-- ==== Sys2Proof/Machine/Step.lean ====
section
/-! DEFINITION. One step of the machine, and the state in which the next step runs a given command word. -/

namespace Sys2Proof.Machine

/-- One step: the next event of the agenda, or the core's turn (R40, R41). -/
def step (s : State) : Host.Outcome State Fault Refusal := advance s

/-- `s` with the command word `w` accepted and the core's turn next, so that `step` decodes and runs exactly it. KSR1
fetches nothing (R35, R64): a command comes from a host write to CMD, and this stands for that write (log entry 3). -/
def State.withFetchWord (s : State) (nbits w : Nat) : State :=
  s.withCommand (BitVec.ofNat 32 (w % 2 ^ nbits))

end Sys2Proof.Machine
end

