-- ==== Sys2Proof/Tests/Slice0.lean ====
section
/-! SUPPORT. Tests of single steps against values the spec prints (95_test_vectors.md, the rules' worked examples), and for every
statement with hypotheses a state and operands that meet them all. No expected value comes from the model. -/

namespace Sys2Proof.Tests

open Sys2Proof.Machine Sys2Proof.Reference

/-! ### Well-formedness and encoding -/

/-- The one ill-formed term of Syntax (R78), and its legal neighbours. -/
theorem test_wf_refuses_p2r_same : ¬ (Instr.p2r 3 3 2).WellFormed := by decide
theorem test_wf_accepts_p2r_aliased_source : (Instr.p2r 3 4 3).WellFormed ∧ (Instr.p2r 3 4 4).WellFormed := by decide

/-- R79: the words with no operand. -/
theorem test_decode_sponge_words :
    decode 0b00000000000000000000000000000001 = .instr .permute ∧
    decode 0b00000000000000000000000000000010 = .instr .sinit ∧
    decode 0b00000000000000000000000000000011 = .instr .absorb ∧
    decode 0b00000000000000000000000000000100 = .instr .final ∧
    decode 0b00000000000000000000000000000101 = .instr .squeeze := by decide

/-- R70 and R79, written out as RSV_E_B_A_D_OP: PADD p3, p2, p1; PMUL p2, p0, p1; PRED p5, p2; P2R p3, p4, p2. -/
theorem test_decode_ring_words :
    decode 0b000000000000_000_001_010_011_00010000 = .instr (.padd 3 2 1) ∧
    decode 0b000000000000_000_001_000_010_00010001 = .instr (.pmul 2 0 1) ∧
    decode 0b000000000000_000_000_010_101_00010010 = .instr (.pred 5 2) ∧
    decode 0b000000000000_100_000_010_011_00010011 = .instr (.p2r 3 4 2) := by decide

/-- 95_test_vectors.md section 5: the words that are ILLEGAL. -/
theorem test_decode_rejects :
    decode 0x00000000 = .reject .unassignedOp ∧ decode 0x00000006 = .reject .unassignedOp ∧
    decode 0x000000FF = .reject .unassignedOp ∧ decode 0x00000014 = .reject .unassignedOp ∧
    decode 0x00100001 = .reject .reservedBits ∧ decode 0x80000001 = .reject .reservedBits ∧
    decode 0xFFF04201 = .reject .reservedBits ∧ decode 0x00100003 = .reject .reservedBits ∧
    decode 0x00060313 = .reject .p2rSameDestination ∧ decode 0x00000013 = .reject .p2rSameDestination := by decide

/-- Section 5: unused fields are ignored (R73). -/
theorem test_decode_ignores_unused :
    decode 0x000FFF01 = .instr .permute ∧ decode 0x00007F12 = .instr (.pred 7 7) := by decide

/-- R79: the encoder's words. -/
theorem test_encode_words :
    encode .squeeze = 0x00000005 ∧ encode (.padd 3 2 1) = 0x00005310 ∧ encode (.pmul 2 0 1) = 0x00004211 ∧
    encode (.pred 5 2) = 0x00001512 ∧ encode (.p2r 3 4 2) = 0x00081313 := by decide

/-- No two rows of the opcode map share an opcode (R74). -/
theorem test_opcodes_distinct :
    ([.permute, .sinit, .absorb, .final, .squeeze, .padd 0 0 0, .pmul 0 0 0, .pred 0 0, .p2r 0 1 0] : List Instr).Pairwise
      (fun i j => i.opcode ≠ j.opcode) := by decide

theorem test_decodeTableWord :
    decodeTableWord 32 0x00004211 = some (.pmul 2 0 1) ∧ decodeTableWord 32 0x00000013 = none := by decide

/-! ### Helpers -/

/-- A field of the next state. -/
def after {α : Type} (o : Host.Outcome State Fault Refusal) (f : State → α) : Option α :=
  match o with
  | .next t => some (f t)
  | .fault _ => none
  | .refused _ => none

/-- A machine with a command pending. -/
def pending (w arg : Word) : State := { State.reset with busy := true, pendCmd := w, pendArg := arg }

/-- A machine in the middle of a sponge computation. -/
def sponge (ph : Phase) (rate cursor : BitVec 8) (arg : Word) : State :=
  { State.reset with phase := ph, rate := rate, cursor := cursor, pendArg := arg }

/-- A machine whose next event is a host access. -/
def hosted (busy : Bool) (es : List Event) : State := { State.reset with busy := busy, agenda := es }

/-- The polynomial whose only coefficient is `c`, at degree `i`. -/
def mono (i : Fin 256) (c : Int) : Poly := (Vector.replicate 256 0).set i.val (word32 c)

theorem mono_getElem (i k : Fin 256) (c : Int) : (mono i c)[k] = if k = i then word32 c else 0 := by
  simp only [mono, Fin.getElem_fin, Vector.getElem_set, Vector.getElem_replicate, Fin.ext_iff, eq_comm]

/-- A machine with two polynomial registers loaded. -/
def ringState (a b : Poly) : State := { State.reset with polys := ((Vector.replicate 8 (mono 0 0)).set 0 a).set 1 b }

/-! ### The permutation core (95_test_vectors.md section 2.4; R110) -/

/-- R110 b: θ of the state with LANE[1] = 1. -/
theorem test_theta_lane1 : (theta ((Vector.replicate 25 0).set 1 1)).toList =
    [2, 1, 1, 0, 0, 2, 0, 1, 0, 0, 2, 0, 1, 0, 0, 2, 0, 1, 0, 0, 2, 0, 1, 0, 0] := by decide +kernel

/-- Round 0 of the zero state, then round 1. -/
theorem test_rounds_0_and_1 :
    (keccakRound (Vector.replicate 25 0) 0).toList = 1 :: List.replicate 24 0 ∧
    (keccakRound ((Vector.replicate 25 0).set 0 1) 1).toList =
      [0x8083, 0x100000000000, 0x8000, 0x1, 0x100000008000, 0, 0x200000200000, 0, 0x200000000000, 0x200000, 0x2, 0x200,
       0, 0x202, 0, 0x10000400, 0, 0x400, 0x10000000, 0, 0x10000000000, 0, 0x10000000004, 0, 0x4] := by decide +kernel

/-- R110 d: χ maps the state of all ones to itself. -/
theorem test_chi_ones : chi (Vector.replicate 25 (-1)) = Vector.replicate 25 (-1) := by decide +kernel

/-- Section 2.5: PERMUTE in phase ABSORBING leaves CURSOR, PHASE and RATE. -/
theorem test_permute_keeps_control :
    after (exec .permute (sponge .absorbing 168 3 0)) (fun t => (t.cursor, t.phase, t.rate, t.err)) =
      some (3, .absorbing, 168, .ok) := by decide +kernel

/-! ### The sponge (section 3.2, section 5) -/

/-- S1, and the CONFIG row with ARG = 0x00010080. -/
theorem test_sinit :
    after (exec .sinit (sponge .squeezing 136 9 128)) (fun t => (t.rate, t.statusWord, t.lanes.toList)) =
      some (168, 0x00000100, List.replicate 25 0) := by decide +kernel
theorem test_sinit_config : after (exec .sinit (sponge .idle 0 0 0x00010080)) (fun t => (t.err, t.rate, t.phase)) =
    some (.config, 0, .idle) := by decide +kernel

/-- S2: "abc" absorbed at rate 168. -/
theorem test_absorb_abc :
    after (exec .absorb { sponge .absorbing 168 0 3 with iob := ((tabulate fun _ => 0xFF).set 0 0x61).set 1 0x62 |>.set 2 0x63 })
      (fun t => (t.lanes.toList, t.statusWord)) = some (0x636261 :: List.replicate 24 0, 0x00030100) := by decide +kernel
/-- ABSORB with ARG = 2000 in phase IDLE reports PROTOCOL. -/
theorem test_absorb_protocol_first : after (exec .absorb (sponge .idle 0 0 2000)) (fun t => t.err) = some .protocol := by
  decide +kernel

/-- S7: both padding bytes hit SB(135). -/
theorem test_final_pads_one_byte : stateByte (paddedLanes (sponge .absorbing 136 135 0)) 135 = 0x9F := by decide +kernel
/-- S3 and "finalize called twice". -/
theorem test_final_phase :
    after (exec .final (sponge .absorbing 168 3 0)) (fun t => (t.cursor, t.phase, t.err)) = some (0, .finalized, .ok) ∧
    after (exec .final (sponge .finalized 168 0 0)) (fun t => t.err) = some .protocol := by decide +kernel

/-- S4: four bytes of the lanes of S3. -/
theorem test_squeeze_4 :
    after (exec .squeeze { sponge .finalized 168 0 4 with lanes := (Vector.replicate 25 0).set 0 0x5CBF18D82D098158 })
      (fun t => (t.iob.toList.take 4, t.peek 0x0400, t.statusWord)) =
      some ([0x58, 0x81, 0x09, 0x2d], 0x2D098158, 0x00040300) := by decide +kernel
/-- S17: SQUEEZE of nothing moves the phase; and n = 1025 reports RANGE. -/
theorem test_squeeze_0_and_1025 :
    after (exec .squeeze (sponge .finalized 168 0 0)) (fun t => t.statusWord) = some 0x00000300 ∧
    after (exec .squeeze (sponge .squeezing 168 0 1025)) (fun t => t.err) = some .range := by decide +kernel

/-! ### The ring (section 4) -/

/-- Section 4.1: two large words, and (Q - 1) + 1. -/
theorem test_padd_wide :
    after (exec (.padd 2 0 1) (ringState (mono 7 0x7FFFFFFF) (mono 7 0x7FFFFFFF))) (fun t => t.polys[2][7]) =
      some 4193790 := by decide +kernel
theorem test_padd_wraps : after (exec (.padd 1 0 1) (ringState (mono 0 8380416) (mono 0 1))) (fun t => t.polys[1][0]) =
    some 0 := by decide +kernel

/-- Section 4.2: X^255 times X. -/
theorem test_pmul_wraps : after (exec (.pmul 2 0 1) (ringState (mono 255 1) (mono 1 1)))
    (fun t => t.polys[2][0]) = some 8380416 := by decide +kernel

/-- Section 4.3. -/
theorem test_pred_negative : after (exec (.pred 1 1) (ringState (mono 0 0) (mono 0 (-2)))) (fun t => t.polys[1][0]) =
    some 8380415 := by decide +kernel
theorem test_pred_lowest : after (exec (.pred 5 0) (ringState (mono 9 (-2147483648)) (mono 0 0))) (fun t => t.polys[5][9]) =
    some 6283521 := by decide +kernel

/-- Section 4.4: t = -1, and t = 5000000 with the source as a destination. -/
theorem test_p2r_minus_one : after (exec (.p2r 3 4 0) (ringState (mono 0 (-1)) (mono 0 0)))
    (fun t => (t.polys[3][0], t.polys[4][0])) = some (0xFFFFFFFF, 0x00001FFF) := by decide +kernel
theorem test_p2r_aliased : after (exec (.p2r 1 0 0) (ringState (mono 3 5000000) (mono 0 0)))
    (fun t => (t.polys[1][3], t.polys[0][3])) = some (0x00000262, 0x00000B40) := by decide +kernel

/-! ### The step, the window and reset -/

/-- The row's word as the first command after reset: SINIT with ARG = 0 reports CONFIG (section 5), PADD completes. -/
theorem test_step_of_withFetchWord :
    after (step (State.reset.withFetchWord 32 0x00000002)) (fun t => (t.err, t.busy)) = some (.config, false) ∧
    after (step (State.reset.withFetchWord 32 0x00005310)) (fun t => (t.err, t.busy)) = some (.ok, false) := by
  decide +kernel

/-- P1 and P2 of section 6: ID, STATUS after reset, and RATE after SINIT 128. -/
theorem test_reads_after_reset : State.reset.peek 0x0000 = 0x4B535231 ∧ State.reset.peek 0x000C = 0 := by decide +kernel
theorem test_read_rate : (sponge .absorbing 168 17 0).peek 0x0010 = 0x000000A8 ∧
    (sponge .absorbing 168 17 0).peek 0x000C = 0x00110100 := by decide +kernel

/-- P3 of section 6: the window of P7 and of P0 (`WR 0x23FC`, `WR 0x3C00`). -/
theorem test_poly_window : regionOf 0x23FC = .poly 0 255 ∧ regionOf 0x3C00 = .poly 7 0 ∧ regionOf 0x2404 = .poly 1 1 := by
  decide

/-- Section 2.1: a lane's low word is at the lower offset, and its lowest byte is state byte 0. -/
theorem test_lane_window :
    let s := { State.reset with lanes := (Vector.replicate 25 0).set 24 0xEAF1FF7B5CECA249 }
    s.peek 0x01C0 = 0x5CECA249 ∧ s.peek 0x01C4 = 0xEAF1FF7B ∧ stateByte s.lanes 192 = 0x49 := by decide +kernel

/-! ### Witnesses: every statement's hypotheses are met together -/

theorem witness_DecodeOfEncode : (Instr.p2r 7 0 7).WellFormed := by decide

theorem witness_EncodeOfDecode : decode 0x000E3F13 = .reject .p2rSameDestination ∧
    decode 0x000C3F13 = .instr (.p2r 7 6 7) := by decide

theorem witness_UnusedFieldsAreIgnored : decode 0x00000001 = .instr .permute ∧
    ((0x00000001 : Word) ^^^ 0x000FFF01) &&& Instr.permute.usedMask = 0 ∧
    (pending 0x00000001 0).agenda = [] ∧ (pending 0x00000001 0).busy = true ∧ (pending 0x00000001 0).resetPin = false ∧
    (pending 0x00000001 0).pendCmd = 0x00000001 := by decide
+ + + + + + +
PROBLEM REQUIREMENTS -
Begin with the line that has "decode 0b00000000000000000000000000000001 = .instr" in the listing above and end after the line that has "decode 0b000000000000_000_001_010_011_00010000 = .instr"; output those lines exactly.

TASK SOLUTION -
    decode 0b00000000000000000000000000000001 = .instr .permute ∧
    decode 0b00000000000000000000000000000010 = .instr .sinit ∧
    decode 0b00000000000000000000000000000011 = .instr .absorb ∧
    decode 0b00000000000000000000000000000100 = .instr .final ∧
    decode 0b00000000000000000000000000000101 = .instr .squeeze := by decide

/-- R70 and R79, written out as RSV_E_B_A_D_OP: PADD p3, p2, p1; PMUL p2, p0, p1; PRED p5, p2; P2R p3, p4, p2. -/
theorem test_decode_ring_words :
    decode 0b000000000000_000_001_010_011_00010000 = .instr (.padd 3 2 1) ∧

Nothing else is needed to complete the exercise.